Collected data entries
# # # # # # #
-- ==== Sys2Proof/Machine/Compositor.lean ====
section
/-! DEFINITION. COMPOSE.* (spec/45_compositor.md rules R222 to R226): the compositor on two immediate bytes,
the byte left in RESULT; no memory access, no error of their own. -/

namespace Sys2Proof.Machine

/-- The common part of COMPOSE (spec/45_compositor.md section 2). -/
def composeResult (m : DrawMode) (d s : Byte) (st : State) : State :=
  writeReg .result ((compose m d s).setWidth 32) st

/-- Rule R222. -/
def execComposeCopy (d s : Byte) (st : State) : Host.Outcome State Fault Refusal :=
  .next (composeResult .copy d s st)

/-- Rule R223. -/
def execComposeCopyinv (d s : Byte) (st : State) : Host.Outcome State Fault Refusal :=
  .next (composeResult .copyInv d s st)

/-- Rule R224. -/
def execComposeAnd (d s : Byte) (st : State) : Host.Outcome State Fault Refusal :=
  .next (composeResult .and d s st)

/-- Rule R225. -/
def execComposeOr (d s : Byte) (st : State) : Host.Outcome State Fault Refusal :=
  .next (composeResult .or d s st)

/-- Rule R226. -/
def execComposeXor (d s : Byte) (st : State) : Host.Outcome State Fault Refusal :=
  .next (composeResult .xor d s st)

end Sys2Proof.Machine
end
# # # # # # #
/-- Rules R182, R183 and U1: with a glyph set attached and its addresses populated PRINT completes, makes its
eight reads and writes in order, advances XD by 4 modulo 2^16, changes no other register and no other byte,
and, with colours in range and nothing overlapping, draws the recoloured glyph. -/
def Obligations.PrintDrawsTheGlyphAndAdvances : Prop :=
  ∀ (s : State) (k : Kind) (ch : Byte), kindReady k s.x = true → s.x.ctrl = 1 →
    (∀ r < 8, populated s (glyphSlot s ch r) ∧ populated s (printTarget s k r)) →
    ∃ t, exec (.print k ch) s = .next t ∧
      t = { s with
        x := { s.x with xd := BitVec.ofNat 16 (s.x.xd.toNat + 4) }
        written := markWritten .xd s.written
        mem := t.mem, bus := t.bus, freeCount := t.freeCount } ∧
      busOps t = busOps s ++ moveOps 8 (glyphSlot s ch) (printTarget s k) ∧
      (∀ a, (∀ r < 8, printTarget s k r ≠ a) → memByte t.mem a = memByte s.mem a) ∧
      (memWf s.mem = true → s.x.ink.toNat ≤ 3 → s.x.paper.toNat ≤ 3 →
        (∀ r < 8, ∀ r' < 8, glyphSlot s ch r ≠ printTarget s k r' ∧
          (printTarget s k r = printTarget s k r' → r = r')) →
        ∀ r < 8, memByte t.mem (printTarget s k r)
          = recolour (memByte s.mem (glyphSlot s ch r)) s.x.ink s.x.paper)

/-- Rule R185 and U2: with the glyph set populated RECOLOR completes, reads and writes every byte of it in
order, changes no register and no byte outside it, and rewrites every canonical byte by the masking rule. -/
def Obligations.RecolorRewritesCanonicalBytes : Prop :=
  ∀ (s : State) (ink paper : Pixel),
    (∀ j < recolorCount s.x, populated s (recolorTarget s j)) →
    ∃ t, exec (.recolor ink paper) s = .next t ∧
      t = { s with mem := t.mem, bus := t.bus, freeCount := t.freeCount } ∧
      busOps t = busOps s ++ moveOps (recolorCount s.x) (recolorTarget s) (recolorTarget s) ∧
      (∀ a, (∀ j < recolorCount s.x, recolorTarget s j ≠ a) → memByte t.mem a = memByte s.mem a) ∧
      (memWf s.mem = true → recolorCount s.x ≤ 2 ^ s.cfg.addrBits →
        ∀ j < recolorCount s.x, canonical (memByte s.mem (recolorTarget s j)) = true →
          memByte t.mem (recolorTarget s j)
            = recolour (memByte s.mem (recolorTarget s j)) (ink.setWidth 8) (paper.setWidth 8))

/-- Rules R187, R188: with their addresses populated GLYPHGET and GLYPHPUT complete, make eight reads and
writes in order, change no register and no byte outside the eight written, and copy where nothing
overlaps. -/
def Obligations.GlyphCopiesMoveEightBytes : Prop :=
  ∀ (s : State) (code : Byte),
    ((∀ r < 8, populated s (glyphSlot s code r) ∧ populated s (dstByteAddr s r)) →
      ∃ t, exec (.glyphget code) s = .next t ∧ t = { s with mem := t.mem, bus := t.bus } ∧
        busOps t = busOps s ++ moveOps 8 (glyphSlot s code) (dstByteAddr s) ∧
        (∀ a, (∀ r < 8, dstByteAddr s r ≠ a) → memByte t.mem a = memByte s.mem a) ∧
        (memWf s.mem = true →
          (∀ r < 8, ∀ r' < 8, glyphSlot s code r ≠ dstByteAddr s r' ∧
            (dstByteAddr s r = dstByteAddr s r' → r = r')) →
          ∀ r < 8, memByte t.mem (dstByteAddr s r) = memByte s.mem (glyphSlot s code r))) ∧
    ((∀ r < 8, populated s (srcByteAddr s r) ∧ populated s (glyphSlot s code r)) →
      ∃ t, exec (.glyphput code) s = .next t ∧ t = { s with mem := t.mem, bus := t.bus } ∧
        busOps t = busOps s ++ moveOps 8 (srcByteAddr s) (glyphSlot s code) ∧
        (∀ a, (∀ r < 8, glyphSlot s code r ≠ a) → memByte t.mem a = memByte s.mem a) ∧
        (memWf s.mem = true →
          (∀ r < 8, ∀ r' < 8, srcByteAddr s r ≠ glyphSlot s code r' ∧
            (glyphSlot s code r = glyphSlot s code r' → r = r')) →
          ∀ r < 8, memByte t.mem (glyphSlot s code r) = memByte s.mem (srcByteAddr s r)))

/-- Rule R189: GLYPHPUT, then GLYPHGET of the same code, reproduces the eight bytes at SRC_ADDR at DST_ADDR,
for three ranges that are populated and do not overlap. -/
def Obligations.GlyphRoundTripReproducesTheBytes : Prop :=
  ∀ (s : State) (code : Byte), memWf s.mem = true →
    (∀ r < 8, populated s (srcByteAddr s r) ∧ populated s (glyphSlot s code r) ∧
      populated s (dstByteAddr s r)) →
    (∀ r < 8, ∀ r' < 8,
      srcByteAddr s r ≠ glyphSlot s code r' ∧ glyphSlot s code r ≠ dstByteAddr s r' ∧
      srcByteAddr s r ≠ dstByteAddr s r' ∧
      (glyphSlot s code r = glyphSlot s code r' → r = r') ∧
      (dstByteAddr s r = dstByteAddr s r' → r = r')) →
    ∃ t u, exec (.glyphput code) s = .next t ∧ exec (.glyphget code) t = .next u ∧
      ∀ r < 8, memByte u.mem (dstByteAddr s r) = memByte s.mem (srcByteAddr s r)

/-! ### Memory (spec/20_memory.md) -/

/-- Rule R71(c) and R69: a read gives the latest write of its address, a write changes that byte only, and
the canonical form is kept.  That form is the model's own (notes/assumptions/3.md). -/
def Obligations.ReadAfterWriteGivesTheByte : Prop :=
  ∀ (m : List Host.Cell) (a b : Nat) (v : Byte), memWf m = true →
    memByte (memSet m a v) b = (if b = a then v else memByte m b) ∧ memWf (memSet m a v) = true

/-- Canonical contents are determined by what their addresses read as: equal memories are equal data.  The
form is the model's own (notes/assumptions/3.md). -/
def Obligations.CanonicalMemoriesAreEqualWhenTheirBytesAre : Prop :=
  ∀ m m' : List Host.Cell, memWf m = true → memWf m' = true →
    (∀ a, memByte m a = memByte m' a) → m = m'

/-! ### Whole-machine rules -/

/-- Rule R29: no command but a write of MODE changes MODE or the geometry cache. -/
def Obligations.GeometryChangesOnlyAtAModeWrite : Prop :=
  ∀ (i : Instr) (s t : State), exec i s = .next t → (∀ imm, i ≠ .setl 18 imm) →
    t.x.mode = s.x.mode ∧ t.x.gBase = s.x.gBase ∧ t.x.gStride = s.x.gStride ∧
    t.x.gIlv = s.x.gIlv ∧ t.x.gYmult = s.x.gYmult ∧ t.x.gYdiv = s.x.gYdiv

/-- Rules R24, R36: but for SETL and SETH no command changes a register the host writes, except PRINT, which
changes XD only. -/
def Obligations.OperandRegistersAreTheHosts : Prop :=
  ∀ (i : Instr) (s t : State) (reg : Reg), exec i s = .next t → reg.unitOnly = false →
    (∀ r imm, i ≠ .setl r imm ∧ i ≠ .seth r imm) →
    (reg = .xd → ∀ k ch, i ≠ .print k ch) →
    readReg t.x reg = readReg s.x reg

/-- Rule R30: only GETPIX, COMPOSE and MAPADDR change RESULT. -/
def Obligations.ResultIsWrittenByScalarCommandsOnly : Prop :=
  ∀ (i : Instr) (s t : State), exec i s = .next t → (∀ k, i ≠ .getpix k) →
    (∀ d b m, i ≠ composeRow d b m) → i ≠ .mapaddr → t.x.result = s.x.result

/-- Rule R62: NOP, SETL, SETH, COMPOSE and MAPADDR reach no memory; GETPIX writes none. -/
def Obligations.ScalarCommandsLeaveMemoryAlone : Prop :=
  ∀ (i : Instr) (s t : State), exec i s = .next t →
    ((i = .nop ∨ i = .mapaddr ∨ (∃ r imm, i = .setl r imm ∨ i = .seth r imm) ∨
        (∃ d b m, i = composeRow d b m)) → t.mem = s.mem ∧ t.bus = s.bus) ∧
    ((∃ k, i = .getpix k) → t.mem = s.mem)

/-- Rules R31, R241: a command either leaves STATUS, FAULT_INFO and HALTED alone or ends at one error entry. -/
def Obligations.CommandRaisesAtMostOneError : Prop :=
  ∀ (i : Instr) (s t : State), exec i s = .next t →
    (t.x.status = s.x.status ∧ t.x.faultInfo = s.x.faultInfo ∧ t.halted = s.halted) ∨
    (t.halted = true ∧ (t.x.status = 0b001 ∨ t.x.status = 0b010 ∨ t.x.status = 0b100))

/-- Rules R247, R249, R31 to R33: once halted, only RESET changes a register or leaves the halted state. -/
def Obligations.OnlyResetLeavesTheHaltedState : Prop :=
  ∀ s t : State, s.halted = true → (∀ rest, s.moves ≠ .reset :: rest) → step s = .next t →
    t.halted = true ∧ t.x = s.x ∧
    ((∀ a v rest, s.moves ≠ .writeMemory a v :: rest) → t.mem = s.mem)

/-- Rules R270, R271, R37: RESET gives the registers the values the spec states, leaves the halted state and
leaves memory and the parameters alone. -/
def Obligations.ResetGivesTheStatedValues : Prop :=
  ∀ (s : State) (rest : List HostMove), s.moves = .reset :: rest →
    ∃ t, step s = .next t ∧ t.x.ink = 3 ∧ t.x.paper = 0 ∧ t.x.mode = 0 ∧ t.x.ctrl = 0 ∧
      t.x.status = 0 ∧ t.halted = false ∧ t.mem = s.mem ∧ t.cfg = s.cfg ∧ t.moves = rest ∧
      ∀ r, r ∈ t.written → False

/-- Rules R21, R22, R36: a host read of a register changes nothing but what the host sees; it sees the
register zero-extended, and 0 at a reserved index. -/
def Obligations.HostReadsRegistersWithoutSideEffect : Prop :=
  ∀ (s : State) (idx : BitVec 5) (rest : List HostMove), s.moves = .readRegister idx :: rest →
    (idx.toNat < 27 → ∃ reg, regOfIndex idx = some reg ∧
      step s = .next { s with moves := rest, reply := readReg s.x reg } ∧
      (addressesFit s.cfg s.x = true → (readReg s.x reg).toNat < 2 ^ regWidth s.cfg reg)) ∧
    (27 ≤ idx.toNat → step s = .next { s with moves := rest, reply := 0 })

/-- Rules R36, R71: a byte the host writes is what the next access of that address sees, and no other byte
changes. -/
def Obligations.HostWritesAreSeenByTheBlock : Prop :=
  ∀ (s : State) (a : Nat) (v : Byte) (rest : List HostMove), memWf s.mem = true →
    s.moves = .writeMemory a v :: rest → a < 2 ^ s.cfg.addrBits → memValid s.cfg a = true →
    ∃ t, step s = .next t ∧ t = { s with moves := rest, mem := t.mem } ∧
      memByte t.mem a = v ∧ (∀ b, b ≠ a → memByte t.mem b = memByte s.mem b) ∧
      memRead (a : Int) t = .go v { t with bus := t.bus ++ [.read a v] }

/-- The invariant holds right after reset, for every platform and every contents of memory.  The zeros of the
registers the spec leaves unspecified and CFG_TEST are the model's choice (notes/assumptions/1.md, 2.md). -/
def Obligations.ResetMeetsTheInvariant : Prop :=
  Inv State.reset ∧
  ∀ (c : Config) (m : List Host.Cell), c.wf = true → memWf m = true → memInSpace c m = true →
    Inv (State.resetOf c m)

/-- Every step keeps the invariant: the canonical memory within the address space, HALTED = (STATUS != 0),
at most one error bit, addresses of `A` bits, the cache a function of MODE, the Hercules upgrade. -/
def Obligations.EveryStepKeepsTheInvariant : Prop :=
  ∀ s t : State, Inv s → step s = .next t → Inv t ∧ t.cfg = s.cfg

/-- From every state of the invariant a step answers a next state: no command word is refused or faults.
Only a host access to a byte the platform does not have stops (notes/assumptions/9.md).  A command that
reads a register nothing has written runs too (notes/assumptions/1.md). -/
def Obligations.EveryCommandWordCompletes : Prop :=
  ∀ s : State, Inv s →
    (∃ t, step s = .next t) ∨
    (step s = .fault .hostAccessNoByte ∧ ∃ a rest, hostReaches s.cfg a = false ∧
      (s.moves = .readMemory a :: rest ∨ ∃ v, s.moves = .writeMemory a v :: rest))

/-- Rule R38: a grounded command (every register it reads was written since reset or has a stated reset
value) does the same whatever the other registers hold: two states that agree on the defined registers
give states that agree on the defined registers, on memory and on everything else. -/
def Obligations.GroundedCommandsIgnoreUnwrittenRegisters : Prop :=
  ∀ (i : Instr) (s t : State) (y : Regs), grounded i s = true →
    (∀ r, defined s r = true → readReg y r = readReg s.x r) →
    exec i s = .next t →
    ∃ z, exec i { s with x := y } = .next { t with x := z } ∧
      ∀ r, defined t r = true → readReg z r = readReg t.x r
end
# # # # # # #
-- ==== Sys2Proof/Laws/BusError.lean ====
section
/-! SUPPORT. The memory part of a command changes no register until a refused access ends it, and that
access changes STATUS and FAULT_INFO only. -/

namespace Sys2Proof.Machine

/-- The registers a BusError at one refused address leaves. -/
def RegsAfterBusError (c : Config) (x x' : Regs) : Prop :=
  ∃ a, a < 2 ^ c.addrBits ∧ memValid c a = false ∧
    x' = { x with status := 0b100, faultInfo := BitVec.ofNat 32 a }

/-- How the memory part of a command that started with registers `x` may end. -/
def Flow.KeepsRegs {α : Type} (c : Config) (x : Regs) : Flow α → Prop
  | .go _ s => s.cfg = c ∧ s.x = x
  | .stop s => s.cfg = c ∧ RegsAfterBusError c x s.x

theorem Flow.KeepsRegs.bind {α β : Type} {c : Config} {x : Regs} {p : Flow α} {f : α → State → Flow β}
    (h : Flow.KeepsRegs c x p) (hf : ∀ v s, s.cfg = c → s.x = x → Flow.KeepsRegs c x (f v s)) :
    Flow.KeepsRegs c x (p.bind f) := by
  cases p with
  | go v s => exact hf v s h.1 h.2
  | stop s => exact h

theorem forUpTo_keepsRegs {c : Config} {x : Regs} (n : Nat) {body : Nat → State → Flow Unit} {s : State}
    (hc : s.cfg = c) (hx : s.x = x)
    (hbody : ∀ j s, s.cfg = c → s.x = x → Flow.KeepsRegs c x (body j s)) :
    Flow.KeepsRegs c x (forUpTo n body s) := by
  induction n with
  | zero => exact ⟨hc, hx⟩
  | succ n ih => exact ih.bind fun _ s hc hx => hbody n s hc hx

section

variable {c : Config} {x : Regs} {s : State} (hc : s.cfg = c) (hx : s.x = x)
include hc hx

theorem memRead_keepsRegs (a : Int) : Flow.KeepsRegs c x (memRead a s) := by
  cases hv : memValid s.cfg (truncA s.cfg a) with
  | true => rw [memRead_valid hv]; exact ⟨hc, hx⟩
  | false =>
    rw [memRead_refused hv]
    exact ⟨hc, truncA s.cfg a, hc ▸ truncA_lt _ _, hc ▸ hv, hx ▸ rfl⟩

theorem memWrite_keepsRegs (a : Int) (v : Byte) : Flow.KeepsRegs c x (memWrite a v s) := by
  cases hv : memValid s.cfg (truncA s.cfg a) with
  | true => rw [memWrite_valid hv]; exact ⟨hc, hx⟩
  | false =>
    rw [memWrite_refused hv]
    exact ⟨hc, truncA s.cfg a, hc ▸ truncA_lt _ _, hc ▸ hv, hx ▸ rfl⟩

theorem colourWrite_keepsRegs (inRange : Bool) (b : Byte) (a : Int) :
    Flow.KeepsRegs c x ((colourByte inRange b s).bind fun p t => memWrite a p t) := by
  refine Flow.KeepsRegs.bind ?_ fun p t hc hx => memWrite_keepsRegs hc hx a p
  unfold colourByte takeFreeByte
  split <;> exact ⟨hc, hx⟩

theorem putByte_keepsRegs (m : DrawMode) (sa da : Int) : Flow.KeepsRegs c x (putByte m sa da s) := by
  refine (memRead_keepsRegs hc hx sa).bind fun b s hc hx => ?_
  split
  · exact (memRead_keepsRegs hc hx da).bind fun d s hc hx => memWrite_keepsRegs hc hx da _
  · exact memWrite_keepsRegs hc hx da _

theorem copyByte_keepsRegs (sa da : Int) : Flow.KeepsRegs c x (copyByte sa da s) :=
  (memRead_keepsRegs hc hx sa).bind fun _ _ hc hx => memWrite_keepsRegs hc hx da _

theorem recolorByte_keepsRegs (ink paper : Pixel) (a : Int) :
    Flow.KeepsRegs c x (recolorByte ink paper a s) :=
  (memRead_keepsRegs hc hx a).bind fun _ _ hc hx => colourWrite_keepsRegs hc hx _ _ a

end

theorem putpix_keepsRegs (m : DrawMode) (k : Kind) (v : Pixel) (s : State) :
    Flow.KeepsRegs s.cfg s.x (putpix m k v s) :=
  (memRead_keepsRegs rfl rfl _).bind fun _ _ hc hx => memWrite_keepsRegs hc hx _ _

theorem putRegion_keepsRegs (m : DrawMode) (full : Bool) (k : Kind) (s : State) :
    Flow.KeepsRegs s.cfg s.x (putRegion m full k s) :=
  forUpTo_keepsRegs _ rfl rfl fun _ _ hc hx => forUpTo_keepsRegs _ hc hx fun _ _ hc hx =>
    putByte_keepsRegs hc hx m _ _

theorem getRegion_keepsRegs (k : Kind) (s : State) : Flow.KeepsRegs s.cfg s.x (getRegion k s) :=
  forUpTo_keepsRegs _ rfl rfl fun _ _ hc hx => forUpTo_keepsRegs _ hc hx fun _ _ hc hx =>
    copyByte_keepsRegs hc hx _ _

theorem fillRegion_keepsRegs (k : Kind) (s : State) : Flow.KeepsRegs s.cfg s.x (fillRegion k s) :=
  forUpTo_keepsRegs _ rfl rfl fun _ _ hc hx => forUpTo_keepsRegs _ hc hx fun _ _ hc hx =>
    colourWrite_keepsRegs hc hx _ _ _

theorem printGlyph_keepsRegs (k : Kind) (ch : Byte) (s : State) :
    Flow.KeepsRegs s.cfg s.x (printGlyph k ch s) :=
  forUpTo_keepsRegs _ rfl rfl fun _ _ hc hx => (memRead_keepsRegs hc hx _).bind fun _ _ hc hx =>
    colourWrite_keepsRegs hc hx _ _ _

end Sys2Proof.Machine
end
# # # # # # #
(What is expected): Your answer must be the lines above from the one containing "Memory (spec/20_memory.md) -/" to the one containing "t.x.gIlv = s.x.gIlv", both included, restated word for word.

(Reply to the task):
/-! ### Memory (spec/20_memory.md) -/

/-- Rule R71(c) and R69: a read gives the latest write of its address, a write changes that byte only, and
the canonical form is kept.  That form is the model's own (notes/assumptions/3.md). -/
def Obligations.ReadAfterWriteGivesTheByte : Prop :=
  ∀ (m : List Host.Cell) (a b : Nat) (v : Byte), memWf m = true →
    memByte (memSet m a v) b = (if b = a then v else memByte m b) ∧ memWf (memSet m a v) = true

/-- Canonical contents are determined by what their addresses read as: equal memories are equal data.  The
form is the model's own (notes/assumptions/3.md). -/
def Obligations.CanonicalMemoriesAreEqualWhenTheirBytesAre : Prop :=
  ∀ m m' : List Host.Cell, memWf m = true → memWf m' = true →
    (∀ a, memByte m a = memByte m' a) → m = m'

/-! ### Whole-machine rules -/

/-- Rule R29: no command but a write of MODE changes MODE or the geometry cache. -/
def Obligations.GeometryChangesOnlyAtAModeWrite : Prop :=
  ∀ (i : Instr) (s t : State), exec i s = .next t → (∀ imm, i ≠ .setl 18 imm) →
    t.x.mode = s.x.mode ∧ t.x.gBase = s.x.gBase ∧ t.x.gStride = s.x.gStride ∧
    t.x.gIlv = s.x.gIlv ∧ t.x.gYmult = s.x.gYmult ∧ t.x.gYdiv = s.x.gYdiv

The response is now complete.